One reason to convert the time dimension from different climate projection data
sets is to be able to compare the data from different models and produce a
multi-model ensemble. The correct procedure to do this is to first calculate 
**for each data set individually** the property of interest (e.g. average daily 
rainfall per month anomaly for some future period relative to a baseline period), 
which will typically involve aggregation to a lower resolution (such as from 
daily data to monthly averages), and only then combine the aggregate data from 
multiple data sets to compute statistically interesting properties (such as 
average among models and standard deviation, etc).

Once data is aggregated from daily or higher-resolution values to a lower
temporal resolution - such as a "month" - the different calendars no longer 
matter (although if you do need to convert averaged data (e.g. average daily
precipitation in a month) to absolute data (e.g. precipitation per month) you 
should use `CFfactor_units()` to make sure that you use the correct scaling 
factor).

Otherwise, there really shouldn't be any reason to convert the time series in the
data files to `Date`s. Climate projection data is virtually never compared on a 
day-to-day basis between different models and neither does complex date arithmetic 
make much sense (such as adding intervals) - `CFtime` can support basic arithmetic
by manipulation the offsets of the `CFTime` object. The character representations
that are produced are perfectly fine to use for `dimnames()` on an array or as
`rownames()` in a `data.frame` and these also support basic logical operations
such as `"2023-02-30" < "2023-03-01"`. So ask yourself, do you really need `Date`s
when working with unprocessed climate projection data? (If so, [open an issue on 
GitHub](https://github.com/pvanlaake/CFtime/issues)).

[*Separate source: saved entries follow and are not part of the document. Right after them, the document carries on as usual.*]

/-- The fibres of a fresh crew (R248, R256, R257). -/
def startFibres (k : Cluster) (s : State) (p : Nat × Nat) : State :=
  let (rank, uid) := p
  let h := k.hdr
  let all := crewFibreWids h (firstWid k rank)
  let s := if k.init.isEmpty then s else scratchWrite s uid 0 k.init
  if k.kindling then launchFibres s uid [(0, { wid := firstWid k rank, kindling := true })]
  else if hdrSeed h = 0 then launchFibres s uid (all.map fun f => (f.1, { wid := f.2 }))
  else if hdrSeed h ≤ hdrCrewLevel h then
    launchFibres s uid ((all.filter fun f => isLeader h f.2 (hdrSeed h)).map fun f => (f.1, { wid := f.2, kindling := true }))
  else match k.stampFrom.find? fun q => q.1 == rank with
    | none => s
    | some (_, img) =>
      let s := match kvGet s.images img with
        | some im => scratchWrite s uid im.offset im.scratch
        | none => s
      stampFibres s uid img all

/-- A free save slot of a context: any one (R443; log 2). -/
def pickSave (s : State) (ctx : Nat) : Nat × State :=
  let x := ctxD s ctx
  let cand := (List.range x.nsave).filter fun i => !x.saveHeld.contains i
  let (i, s) := freePick s cand.length
  (cand.getD i 0, modCtx s ctx fun x => { x with saveHeld := cand.getD i 0 :: x.saveHeld })

/-- A placed fresh cluster begins. -/
def beginCluster (s : State) (k : Cluster) (cc : Nat) (crews : List (Nat × Nat)) : State :=
  let (q, s) := pickSave s k.ctx
  let s := crews.foldl (startFibres k) s
  reapImages (modCluster s k.id fun k => { k with
    state := .resident, cc := cc, saveSlot := q, liveCrews := crews.length, stampFrom := [], init := []
    ranks := crews.map (·.1) })

/-- One waiting cluster ranks before another, or with it: by effective class, then age (R375). -/
def ranksBefore (a b : Cluster) : Bool := decide (b.eff < a.eff) || (a.eff == b.eff && decide (a.age ≤ b.age))

/-- Waiting and saved clusters of RESIDENT contexts in that order. -/
def placeOrder (s : State) : List Cluster :=
  sortBy (s.clusters.filter fun k => k.state != .resident && (ctxD s k.ctx).state == .resident) ranksBefore

/-! ### Class aging (R375) -/

def agingStep : Nat := 3800000

/-- Whether a waiting cluster rises one class. -/
def agingDue (s : State) (k : Cluster) : Bool :=
  k.state != .resident && decide (k.eff < 2) && decide (k.age + agingStep * (k.eff - k.cls + 1) ≤ s.clock)

def execClassAging (cl : Nat) (s : State) : Host.Outcome State Fault Refusal :=
  match findCluster s cl with
  | none => .next s
  | some k => if agingDue s k then .next (modCluster s cl fun k => { k with eff := k.eff + 1 }) else .next s

/-! ### Pre-emption for placement (R376) -/

/-- The machine without a resident cluster, as far as placement asks. -/
def without (s : State) (id : Nat) : State :=
  let free (k : Core) : Core := if k.array = some id then { k with array := none } else k
  { s with crews := s.crews.filter fun c => c.cluster ≠ id, cores := s.cores.map free }

/-- The clusters of a core cluster that may leave: BACKGROUND before NORMAL, youngest first. -/
def victimsOf (s : State) (cc : Nat) : List Cluster :=
  sortBy (s.clusters.filter fun k => k.state == .resident && k.cc == cc && decide (k.cls ≤ 1)) fun a b =>
    decide (a.cls < b.cls) || (a.cls == b.cls && decide (b.age ≤ a.age))

/-- How many victims of the list must leave before the cluster fits. -/
def victimCount (k : Cluster) (cc : Nat) : List Cluster → State → Option Nat
  | [], _ => none
  | v :: vs, s =>
    let s := without s v.id
    if (tryPlace s k cc).isSome then some 1 else (victimCount k cc vs s).map (· + 1)

/-- The first REALTIME cluster that fits nowhere but fits once others have left, with the core cluster that they leave. -/
def realtimePlan (s : State) : Option (Cluster × Nat) :=
  (placeOrder s).findSome? fun k =>
    if k.cls = 3 ∧ (placeAmong s k none).isNone then
      let opts := (List.range 16).filterMap fun cc => (victimCount k cc (victimsOf s cc) s).map fun n => (n, cc)
      match sortBy opts fun a b => decide (a.1 ≤ b.1) with
      | [] => none
      | (_, cc) :: _ => some (k, cc)
    else none

/-- The next victim. -/
def realtimeVictim (s : State) : Option Nat :=
  (realtimePlan s).bind fun p => (victimsOf s p.2).head?.map (·.id)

A complete example of creating a multi-model ensemble is provided in the vignette 
["Processing climate projection data"](Processing.html).

## Final observations

 - This package is intended to facilitate processing of climate projection
 data. It is not a full implementation of the CF Metadata Conventions "time"
 component.
 - In parsing and deparsing of offsets and timestamps, data is rounded to
 3 digits of precision of the unit of the calendar. When using a description of 
 time that is very different from the calendar unit, this may lead to some loss 
 of precision due to rounding errors. For instance, if milli-second precision is 
 required, use a unit of "seconds". The authors have no knowledge of published
 climate projection data that requires milli-second precision so for the
 intended use of the package this issue is marginal.